Your 5 Jokes for February 03, 2012: Attorney Jokes


An American, travelling on a train in Europe, met a Cuban tobacco grower, a Russian caviar seller and a lawyer. While they were talking business, the Cuban took out four cigars and passed them around. After lighting his own cigar, the Cuban took one drag and then threw it out the window, explaining that cigars were of no consequence in his country since there was such an abundance of them. After dinner, the Russian passed out cans of caviar. After taking just one spoon, he threw the can out the window, explaining that caviar was of no consequence since, in Russia, it was so plentiful. The American businessman sat in quiet contemplation for several minutes then arose and threw the lawyer out the window.

A Criminal Attorney

A man went to the Chamber of Commerce in a small town. Obviously distressed, he asked the man at the counter, 'Is there a criminal attorney in town?'

The man replied, 'Yes, but we can't prove it yet.'


A lawyer was driving down a country road when he sees a family in a field eating grass. He pulls over and asks them why they're doing that. One of the people says, "we are so poor we can't afford food". So the lawyer says, "get in my car I'll take you to my house". "Are you sure"? asked one of the people, "there are 6 of us". "Yes, get in the car" said the lawyer. They all got in the car. When they were about to get to the lawyer’s house one of the people said "this is really great of you" and the lawyer "said no problem I have grass 6 feet tall".

Locking The Office Safe

Two law partners leave their office and go to lunch. In the middle of lunch the junior partner slaps his forehead.

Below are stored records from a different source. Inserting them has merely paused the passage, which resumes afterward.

/-- Settles O41: the page forms write the entry by `State.writeEntry_mem`, and the inkwell forms one handle by `runs_putHandle`. -/
theorem mappingCommandsComplete : Obligations.MappingCommandsComplete := by
  unfold Obligations.MappingCommandsComplete
  intro s r m a
  dsimp only
  refine ⟨fun hrun hone hodd hentry hfree hroom => ?map, fun hrun hone hwindow hcores hbusy => ?unmap,
    fun hrun hform howns hst hcount hrows hmeet hquota1 hquota2 => ?mapInk, fun hrun hform howns hst => ?unmapInk⟩
  case map =>
    obtain ⟨hm, -, -⟩ := State.running_some hrun
    obtain ⟨hform, hcount, hok, hsize, haddr, hwf⟩ := hone
    have hpage : OnePage s m a := ⟨hcount, hok, hsize, haddr⟩
    have hlooked := s.readEntries_looked m.tenant m.pages.vas
    have hexec : exec (.mapPage r) s = .next (s.mapPages r m) := by simp only [exec_mapPage, execMapPage, hrun, hform, if_true]
    rw [hpage.mapPages r hentry hfree hroom] at hexec
    have hmem := (State.writeEntry_mem hpage.readEntries_addr (hlooked.mem.symm ▸ hwf) (m.param 1)).resolve_right fun h => by omega
    rw [hlooked.mem] at hmem
    have hsmall : m.param 1 < 2 ^ 64 := by
      simp only [State.entryOk, hodd, Nat.one_ne_zero, if_false, Bool.and_eq_true, decide_eq_true_eq] at hentry
      exact hentry.1.1.1.1.1.1.1
    have hmem' (t : State) (ht : t.mem = Memory.writeLe s.mem a 8 (m.param 1)) : Memory.readLe t.mem a 8 = m.param 1 ∧
        ∀ b, b < a ∨ a + 8 ≤ b → Memory.read t.mem b = Memory.read s.mem b := by
      rw [ht, Memory.readLe_writeLe a 8 _ hwf]
      exact ⟨Nat.mod_eq_of_lt hsmall, fun b hb => Memory.read_writeLe8_ne hwf hb⟩
    exact ⟨_, hexec, State.complete_completes ((State.writeEntry_cmds hpage.readEntries_addr _).trans hlooked.cmds) hm _ _ _,
      hmem' _ hmem⟩
  case unmap =>
    obtain ⟨hm, -, -⟩ := State.running_some hrun
    obtain ⟨hform, hcount, hok, hsize, haddr, hwf⟩ := hone
    have hpage : OnePage s m a := ⟨hcount, hok, hsize, haddr⟩
    have hlooked := s.readEntries_looked m.tenant m.pages.vas
    have hexec : exec (.unmapPage r) s = .next (s.unmapPages r m) := by
      simp only [exec_unmapPage, execUnmapPage, hrun, hform, if_true]
    rw [hpage.unmapPages r hwindow hcores hbusy] at hexec
    have htop : l1EntryAddr ((s.readEntries m.tenant m.pages.vas).func m.tenant) m.pages.va = l1EntryAddr (s.func m.tenant) m.pages.va :=
      l1EntryAddr_congr (s.readEntries_tableBase m.tenant m.pages.vas m.tenant) _
    have hmem := State.writeEntry_mem hpage.readEntries_addr (hlooked.mem.symm ▸ hwf) 0
    rw [hlooked.mem, htop] at hmem
    have hcmds := (State.writeEntry_cmds hpage.readEntries_addr 0).trans hlooked.cmds
    generalize (s.readEntries m.tenant m.pages.vas).writeEntry m.tenant m.pages.va m.pages.big 0 = u at hexec hmem hcmds
    refine ⟨_, hexec, State.complete_completes hcmds hm _ _ _, Memory.readLe_of_zeros 8 fun b hlo hhi => ?zero,
      fun b hb hbtop => ?frame, fun d y hy => State.dropRange_tlb hpage.bytes_pos hy⟩
    case zero =>
      show Memory.read u.mem b = 0
      obtain hmem | ⟨-, hmem⟩ := hmem
      · rw [hmem, Memory.read_writeLe_zero hwf, if_pos ⟨hlo, hhi⟩]
      · rw [hmem, Memory.read_writeLe_zero (Memory.wf_writeLe a 8 0 hwf), Memory.read_writeLe_zero hwf, if_pos (And.intro hlo hhi), ite_self]
    case frame =>
      show Memory.read u.mem b = Memory.read s.mem b
      obtain hmem | ⟨-, hmem⟩ := hmem
      · rw [hmem, Memory.read_writeLe8_ne hwf hb]
      · rw [hmem, Memory.read_writeLe8_ne (Memory.wf_writeLe a 8 0 hwf) hbtop, Memory.read_writeLe8_ne hwf hb]
  case mapInk =>
    obtain ⟨hm, -, -⟩ := State.running_some hrun
    have hfree : (s.core m.inkCore).handles.any (fun p => p.2.st == 1 &&
        rowsMeet (m.param 1 % 2 ^ 14) (m.param 1 / 2 ^ 16 % 2 ^ 15) p.2.base p.2.count) = false := by
      refine List.any_eq_false.mpr fun y hy hcontra => ?_
      simp only [Bool.and_eq_true, beq_iff_eq] at hcontra
      exact Bool.false_ne_true ((hmeet y hy hcontra.1).symm.trans hcontra.2)
    refine runs_putHandle hm ?_
    simp only [exec_mapInkwell, execMapInkwell, hrun, hform, Bool.false_eq_true, if_false]
    congr 1
    unfold State.mapInk
    extract_lets k h p1 base count core use new
    rw [if_neg (by simp [-Nat.reducePow, k, h, p1, base, count, core, howns, hst, hcount, hrows, hfree]),
      if_neg (by simp [use, hquota1]), if_neg (by simp [-Nat.reducePow, use, count, p1, hquota2])]
    rfl
  case unmapInk =>
    obtain ⟨hm, -, -⟩ := State.running_some hrun
    refine runs_putHandle hm ?_
    simp [exec_unmapInkwell, execUnmapInkwell, hrun, hform, State.unmapInk, howns, hst]
    rfl
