-- ==== Sys2Proof/Machine/StateLidar.lean ====
section
/-! DEFINITION. The state of the free-space road that no register shows: timing lanes, regression channels, scan ports,
emitter ports, line-scan controller, points and their histograms, and the calibration of lanes and ports (R208 – R295,
R516 – R526). Instants named xu are on the crystal count in units of 1/128 ns; other instants are in ns on it. -/
namespace Sys2Proof.Machine

/-- A calibration item of a unit (R517). -/
structure CalSt where
  due : Bool                   -- fallen due and not yet applied
  since : Nat                  -- when it fell due
  running : Bool               -- its pass runs
  at_ : Option Nat             -- the last applied calibration
  temp : Int                   -- die temperature then, LSB 1/64 °C
  retry : Option Nat           -- when it falls due again after a failure (R519)
  cmd : Bool                   -- due by the host's command
deriving DecidableEq, Repr

/-- A calibration pass of a port's coherent or Raman slices (R516, R521, R522). -/
structure PassCal where
  item : CalSt
  slices : Nat                 -- slices whose steps have begun
  from_ : Nat                  -- when the pass began
  stepEnd : Nat                -- end of the latest step
  stepShot : Option Nat        -- launch count of the shot whose gap the latest step took
  forced : Bool                -- it runs by interruption from the next shot boundary
  waited : Bool                -- it has found no gap under the plan in force: it waits for a switching boundary
deriving DecidableEq, Repr

/-- The calibration of a fibre port. -/
structure PortCal where
  coh : PassCal
  ram : PassCal
deriving DecidableEq, Repr

/-- A timing lane (R208 – R222). -/
structure LaneSt where
  level : Int                  -- input above its reference, µV
  hold : Option Nat            -- xu from which the hold-off runs (R211, R222)
  edges : List Nat             -- accepted edges of the last 2,048 ns, xu, newest first (R220)
  blind : Option (Nat × Nat)   -- the latest blind interval, xu (R222)
  inject : List Nat            -- injected test pulses to come, xu (R527)
  stepAt : Option Nat          -- xu of the last step of its bin-width table
  table : List Nat             -- bin-width table: tap widths, LSB 1/256 of an LSB; empty before the first (R213)
  ready : Option (List Nat)    -- a new table that waits to load (R525)
  readyAt : Nat                -- since when
  loadAt : Option Nat          -- xu of the frame boundary at which it takes effect (R516, R525)
  trim : Option (Nat × Nat × Int) -- a threshold trim that runs: start and end, xu, and the trim found (R526)
  count : Nat                  -- edges collected (R524)
  countFrom : Nat              -- since when
  pulse : Option Nat           -- internal test pulses run in this blanking, since this xu (R524)
  inner : Bool                 -- automatic source has switched to internal pulses (R524)
  stepped : Nat                -- blanking in which it last took a Roaster step (R525)
  tdc : CalSt
  thr : CalSt
deriving DecidableEq, Repr

/-- A regression channel (R224 – R227). -/
structure RegChan where
  gate : List (Nat × Nat)      -- indexed edges, newest first: index, instant in 1/128 ns of the channel's timescale
  dups : Nat                   -- duplicates since the last full gate
  fits : List (List (Nat × Nat) × Nat)  -- full gates that wait for their fit, oldest first, with their duplicates
  fitted : Bool                -- a valid fit has been made: REG_PERIOD holds P̂
  since : Nat                  -- instant of the last edge, or of the start
deriving DecidableEq, Repr

/-- A scan line: its half-period or period, and what its instants are computed from (R228 – R231). -/
structure ScanLine where
  no : Nat                     -- lines since LOCKED
  start : Nat                  -- xu
  q : Int                      -- resonant: half-period from that of ψ = 0; linear: period from T_k
  tk : Int                     -- T_k, LSB 2^-24 ns of the lane timescale
  p24 : Nat                    -- P̂, LSB 2^-24 ns
  linear : Bool
  amp : Nat
  phase : Nat
  drv : Nat                    -- DrvPhase
  steps : Nat
  ua : Nat
  ub : Nat
deriving DecidableEq, Repr

/-- A scan port (R228 – R233). -/
structure ScanSt where
  good : Nat                   -- consecutive results within the lock limits
  bad : Nat                    -- consecutive valid results with jitter above JitLimit
  tk : Int                     -- T_k of the latest valid fit, LSB 2^-24 ns of the lane timescale
  p24 : Nat                    -- its P̂; 0 before the first
  lastSync : Option Nat        -- xu of the last accepted sync edge
  lines : Nat                  -- lines begun since LOCKED
  next : Option ScanLine       -- the line whose instants are computed and that has not begun
  cur : Option ScanLine        -- the line in progress
  sdrv : Bool                  -- level of SDRV
  drvAt : Option Int           -- its next edge, LSB 2^-24 ns of the lane timescale
  drvRise : Int                -- its last rising edge
  drvP : Nat                   -- its present period, LSB 2^-24 ns
  drvSpan : Nat                -- its period in progress, with what of a phase change falls into it
  lockP : Nat                  -- last P̂ of LOCKED, LSB 2^-24 ns; 0 before the first lock (R233)
deriving DecidableEq, Repr

/-- A line that an emitter port fires, or a diagnostic firing (R252, R265, R266). -/
structure ELine where
  tL : Nat                     -- xu
  pre : Nat                    -- step 1, xu
  fall : Nat                   -- step 2, xu
  fires : List Nat             -- planned fire instants still to come, xu
  off : Option Nat             -- step 4 of the shot in progress, xu
  width : Nat                  -- FireWidth, 1/128 ns
  byp : Nat                    -- BYP pattern
  shot : Nat                   -- index s of the next shot
  point : Option Nat           -- PointSeq of its point; none for a diagnostic firing
  diag : Option (Bool × Nat)   -- isolation or low-duty, and its segment
  begun : Bool                 -- step 1 has passed
deriving DecidableEq, Repr

/-- A shot whose start search or acceptance windows run (R216 – R220). -/
structure EShot where
  n : Nat                      -- n_e
  tp : Nat                     -- planned fire instant, xu
  s : Nat                      -- index in its line
  point : Option Nat
  diag : Option (Bool × Nat)
  st : Option Nat              -- measured start, 1/128 ns
  searched : Bool              -- its start search is over
  stops : List (Nat × Nat)     -- lane and stamp of stops that wait for the start, oldest first
deriving DecidableEq, Repr

/-- A lane's part of a point: its bank (R272 – R277). -/
structure LanePt where
  lane : Nat
  bank : Nat
  coarse : Sparse Nat          -- counts by 2,048 × copy + bin
  zoom : Sparse Nat            -- counts by 64 × (2 × window + copy) + bin
  wins : List Int              -- z_s of the zoom windows
  queue : List (Nat × Int)     -- holding queue: copy and interval of phase-2 stops, oldest first
  pre : List (Nat × Nat)       -- shot s and its pre-fire count
  searched : Bool              -- the candidate search has run
  blind : Bool
  loss : Bool
  step : Bool                  -- its bin-width table stepped while a shot was in flight
  poison : Bool
deriving DecidableEq, Repr

/-- A point (R255, R271). -/
structure PointSt where
  seq : Nat
  line : Nat
  pass : Nat
  angle : Nat
  mask : Nat                   -- in-circuit mask after forced bypasses
  n : Nat                      -- shots
  tL : Nat                     -- xu
  dev : Nat                    -- t_L in device time
  frame : Nat
  shot0 : Nat                  -- n_e of shot 0
  shots : List (Nat × Nat)     -- shot s fired and its t_p, xu, oldest first
  exposure : Bool
  supply : Bool
  noBank : List Nat            -- lanes that belong but found no bank
  lanes : List LanePt
  epoch : Nat
  cfg : RegFile
deriving DecidableEq, Repr

/-- An emitter port (R238 – R268). -/
structure EPort where
  stopped : Bool               -- STOPPED by the host (R267)
  tested : Bool                -- the walking-pattern test has run since start-up, and since START
  byp : Nat                    -- BYP[15:0]
  pchg : Bool
  fire : Bool
  statWas : Bool               -- STAT active at its last sample
  busy : Nat                   -- step 5 of its latest line, xu
  lastFire : Option Nat        -- its latest planned fire instant, xu
  line : Option ELine
  diags : List ELine           -- diagnostic firings still to come, oldest first
  shots : List EShot           -- oldest first
  points : List PointSt        -- oldest first
  expo : Sparse Nat            -- exposure: firings by 16 × millisecond of device time + segment (R257)
  lastIn : Vector Nat 16       -- instant of each segment's last in-circuit firing
  isoRuns : Nat                -- isolation sequences that gave more than one start
  isoGot : List Nat            -- firings of the running sequence that produced a start
  isoCut : Bool                -- the running sequence was cut short and gives no result (R261)
  back : Bool                  -- it resumes at the next frame sync after a segment was declared open (R265, R266)
  isoIn : Nat                  -- blanking in which the last sequence began (R265)
  low : Vector Nat 16          -- consecutive misses of each segment's low-duty firings
  lowIn : Vector Nat 16        -- blanking of each segment's last low-duty firing
  lateEpoch : Option Nat       -- epoch in which LINE_LATE was raised
  expEpoch : List (Nat × Nat)  -- segment and epoch in which EXPOSURE_LIMIT was raised
deriving DecidableEq, Repr

/-- The line-scan controller and what the lidar blocks share. -/
structure EmtSt where
  stopped : Bool               -- lidar engine STOPPED by the host (R292)
  pc : Nat                     -- next line
  loops : Sparse Nat           -- pass counters by LoopEnd line
  tL : Nat                     -- line instant of the previous executed line, xu
  first : Bool                 -- no line of the frame has been executed
  advanced : Bool              -- the next line's NextLine has been taken
  syncAt : Nat                 -- latest frame sync, xu
  resolved : Nat               -- xu from which t_L of the next line is known
  scan : List ScanLine         -- current scan line and those begun after it (R250)
  blankFrom : Nat              -- start of the blanking, xu
  blankNo : Nat                -- frames ended since reset
  syncs : List Nat             -- frame syncs to come from a scan port or SYNC_IN, xu
  syncLast : Option Nat        -- count of the last frame sync of FrameSrc 2 (R447)
  supplyHold : Bool            -- firing waits for a frame sync after a supply warning (R261)
  overEpoch : Option Nat       -- epoch in which FRAME_OVERRUN was raised
  walkAt : Nat                 -- last walking-pattern test
  walkNo : Nat                 -- blanking in which it ran (R262)
  walkStale : Bool             -- SHORT_TEST_STALE raised since
  validFrom : Option Nat       -- validation of the idle bank runs since
  credit : Nat                 -- of R285
  creditAt : Nat               -- its last refill, units of 10 ns
  clockHold : Bool             -- firing waits for a frame sync after a loss of PLL-D (R268)
  del : List (Nat × Nat)       -- HIST cycles with deliveries, and their number, newest first (R221)
  dumps : Nat                  -- points to which the dumped lane contributed (R289)
deriving DecidableEq, Repr

/-- The free-space road. -/
structure LidarSt where
  lanes : Sparse LaneSt
  chans : Vector RegChan 16
  scans : Vector ScanSt 2
  ports : Vector EPort 8
  ctl : EmtSt
deriving DecidableEq, Repr

/-- A calibration item that has never been applied. -/
def CalSt.fresh : CalSt := ⟨false, 0, false, Option.none, 0, Option.none, false⟩
/-- A fibre port's calibration after reset. -/
def PortCal.rest : PortCal := ⟨⟨CalSt.fresh, 0, 0, 0, none, false, false⟩, ⟨CalSt.fresh, 0, 0, 0, none, false, false⟩⟩
/-- A timing lane after reset. -/
def LaneSt.rest : LaneSt :=
  ⟨0, none, [], none, [], none, [], none, 0, none, none, 0, 0, none, false, 0, CalSt.fresh, CalSt.fresh⟩
/-- A regression channel after reset. -/
def RegChan.rest : RegChan := ⟨[], 0, [], false, 0⟩
/-- A scan port after reset. -/
def ScanSt.rest : ScanSt := ⟨0, 0, 0, 0, none, 0, none, none, false, none, 0, 0, 0, 0⟩
/-- An emitter port after reset: pins idle (R241). -/
def EPort.rest : EPort :=
  ⟨false, false, 0xFFFF, false, false, false, 0, none, none, [], [], [], [], Vector.replicate 16 0, 0, [], false, false, 0,
    Vector.replicate 16 0, Vector.replicate 16 0, none, []⟩
/-- The line-scan controller after reset. -/
def EmtSt.rest : EmtSt :=
  ⟨false, 0, [], 0, true, false, 0, 0, [], 0, 1, [], none, false, none, 0, 0, false, none, 1000, 0, false, [], 0⟩
/-- The free-space road after reset. -/
def LidarSt.rest : LidarSt :=
  ⟨[], Vector.replicate 16 RegChan.rest, Vector.replicate 2 ScanSt.rest, Vector.replicate 8 EPort.rest, EmtSt.rest⟩

end Sys2Proof.Machine
end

"Damn," he says. "I forgot to lock the office safe before we left."

His partner replies " What are you worried about? We're both here."

The Blood Test

"I have good news and bad news," a defence attorney told his client. "First the bad news. The blood test came back, and your DNA is an exact match with that found at the crime scene."

"Oh, no!" cried the client. "What's the good news?"

"Your cholesterol is down to 140."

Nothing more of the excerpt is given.